==== INPUT

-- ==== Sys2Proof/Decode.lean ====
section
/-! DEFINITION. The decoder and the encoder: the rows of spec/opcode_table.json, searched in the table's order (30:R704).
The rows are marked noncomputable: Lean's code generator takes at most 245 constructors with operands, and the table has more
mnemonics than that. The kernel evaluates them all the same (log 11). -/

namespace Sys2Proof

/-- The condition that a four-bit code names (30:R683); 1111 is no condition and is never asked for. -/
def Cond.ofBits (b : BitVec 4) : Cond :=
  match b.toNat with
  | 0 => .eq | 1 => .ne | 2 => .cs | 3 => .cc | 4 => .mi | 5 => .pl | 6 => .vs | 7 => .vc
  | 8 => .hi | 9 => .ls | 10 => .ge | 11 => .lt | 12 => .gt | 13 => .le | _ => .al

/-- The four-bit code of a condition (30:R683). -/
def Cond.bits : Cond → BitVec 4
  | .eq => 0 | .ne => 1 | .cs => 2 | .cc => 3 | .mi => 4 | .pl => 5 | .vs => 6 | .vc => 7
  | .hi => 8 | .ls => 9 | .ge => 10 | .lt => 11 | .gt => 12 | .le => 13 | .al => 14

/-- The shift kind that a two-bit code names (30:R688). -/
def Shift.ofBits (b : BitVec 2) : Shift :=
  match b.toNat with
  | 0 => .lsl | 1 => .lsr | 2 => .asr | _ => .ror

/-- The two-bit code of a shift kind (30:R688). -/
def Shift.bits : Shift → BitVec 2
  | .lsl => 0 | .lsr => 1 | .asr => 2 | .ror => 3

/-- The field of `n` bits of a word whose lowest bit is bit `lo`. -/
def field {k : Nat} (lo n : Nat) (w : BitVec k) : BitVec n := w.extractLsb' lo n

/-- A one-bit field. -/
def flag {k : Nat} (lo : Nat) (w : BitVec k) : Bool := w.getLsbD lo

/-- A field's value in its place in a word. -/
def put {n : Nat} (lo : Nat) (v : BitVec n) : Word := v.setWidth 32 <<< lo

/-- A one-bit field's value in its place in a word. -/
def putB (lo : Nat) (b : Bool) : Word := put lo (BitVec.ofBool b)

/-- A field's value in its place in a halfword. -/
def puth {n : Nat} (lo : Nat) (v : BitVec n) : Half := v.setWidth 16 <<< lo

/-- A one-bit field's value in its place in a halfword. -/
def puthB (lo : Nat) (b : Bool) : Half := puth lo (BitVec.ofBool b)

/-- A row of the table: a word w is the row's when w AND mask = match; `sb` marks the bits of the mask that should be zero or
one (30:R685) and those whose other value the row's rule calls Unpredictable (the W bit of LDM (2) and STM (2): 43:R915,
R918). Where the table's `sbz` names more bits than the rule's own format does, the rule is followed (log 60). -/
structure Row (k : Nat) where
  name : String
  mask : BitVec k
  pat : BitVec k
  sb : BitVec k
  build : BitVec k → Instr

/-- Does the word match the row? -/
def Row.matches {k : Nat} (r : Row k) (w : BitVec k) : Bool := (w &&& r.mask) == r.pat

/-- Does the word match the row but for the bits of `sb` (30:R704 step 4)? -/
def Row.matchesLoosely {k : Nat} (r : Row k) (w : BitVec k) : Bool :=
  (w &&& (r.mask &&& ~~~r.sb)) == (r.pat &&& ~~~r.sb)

========

**ACTIVITY:** Copy every record above exactly as it stands.

**THE COMPLETED TASK:**
-- ==== Sys2Proof/Decode.lean ====
section
/-! DEFINITION. The decoder and the encoder: the rows of spec/opcode_table.json, searched in the table's order (30:R704).
The rows are marked noncomputable: Lean's code generator takes at most 245 constructors with operands, and the table has more
mnemonics than that. The kernel evaluates them all the same (log 11). -/

namespace Sys2Proof

/-- The condition that a four-bit code names (30:R683); 1111 is no condition and is never asked for. -/
def Cond.ofBits (b : BitVec 4) : Cond :=
  match b.toNat with
  | 0 => .eq | 1 => .ne | 2 => .cs | 3 => .cc | 4 => .mi | 5 => .pl | 6 => .vs | 7 => .vc
  | 8 => .hi | 9 => .ls | 10 => .ge | 11 => .lt | 12 => .gt | 13 => .le | _ => .al

/-- The four-bit code of a condition (30:R683). -/
def Cond.bits : Cond → BitVec 4
  | .eq => 0 | .ne => 1 | .cs => 2 | .cc => 3 | .mi => 4 | .pl => 5 | .vs => 6 | .vc => 7
  | .hi => 8 | .ls => 9 | .ge => 10 | .lt => 11 | .gt => 12 | .le => 13 | .al => 14

/-- The shift kind that a two-bit code names (30:R688). -/
def Shift.ofBits (b : BitVec 2) : Shift :=
  match b.toNat with
  | 0 => .lsl | 1 => .lsr | 2 => .asr | _ => .ror

/-- The two-bit code of a shift kind (30:R688). -/
def Shift.bits : Shift → BitVec 2
  | .lsl => 0 | .lsr => 1 | .asr => 2 | .ror => 3

/-- The field of `n` bits of a word whose lowest bit is bit `lo`. -/
def field {k : Nat} (lo n : Nat) (w : BitVec k) : BitVec n := w.extractLsb' lo n

/-- A one-bit field. -/
def flag {k : Nat} (lo : Nat) (w : BitVec k) : Bool := w.getLsbD lo

/-- A field's value in its place in a word. -/
def put {n : Nat} (lo : Nat) (v : BitVec n) : Word := v.setWidth 32 <<< lo

/-- A one-bit field's value in its place in a word. -/
def putB (lo : Nat) (b : Bool) : Word := put lo (BitVec.ofBool b)

/-- A field's value in its place in a halfword. -/
def puth {n : Nat} (lo : Nat) (v : BitVec n) : Half := v.setWidth 16 <<< lo

/-- A one-bit field's value in its place in a halfword. -/
def puthB (lo : Nat) (b : Bool) : Half := puth lo (BitVec.ofBool b)

/-- A row of the table: a word w is the row's when w AND mask = match; `sb` marks the bits of the mask that should be zero or
one (30:R685) and those whose other value the row's rule calls Unpredictable (the W bit of LDM (2) and STM (2): 43:R915,
R918). Where the table's `sbz` names more bits than the rule's own format does, the rule is followed (log 60). -/
structure Row (k : Nat) where
  name : String
  mask : BitVec k
  pat : BitVec k
  sb : BitVec k
  build : BitVec k → Instr

/-- Does the word match the row? -/
def Row.matches {k : Nat} (r : Row k) (w : BitVec k) : Bool := (w &&& r.mask) == r.pat

/-- Does the word match the row but for the bits of `sb` (30:R704 step 4)? -/
def Row.matchesLoosely {k : Nat} (r : Row k) (w : BitVec k) : Bool :=
  (w &&& (r.mask &&& ~~~r.sb)) == (r.pat &&& ~~~r.sb)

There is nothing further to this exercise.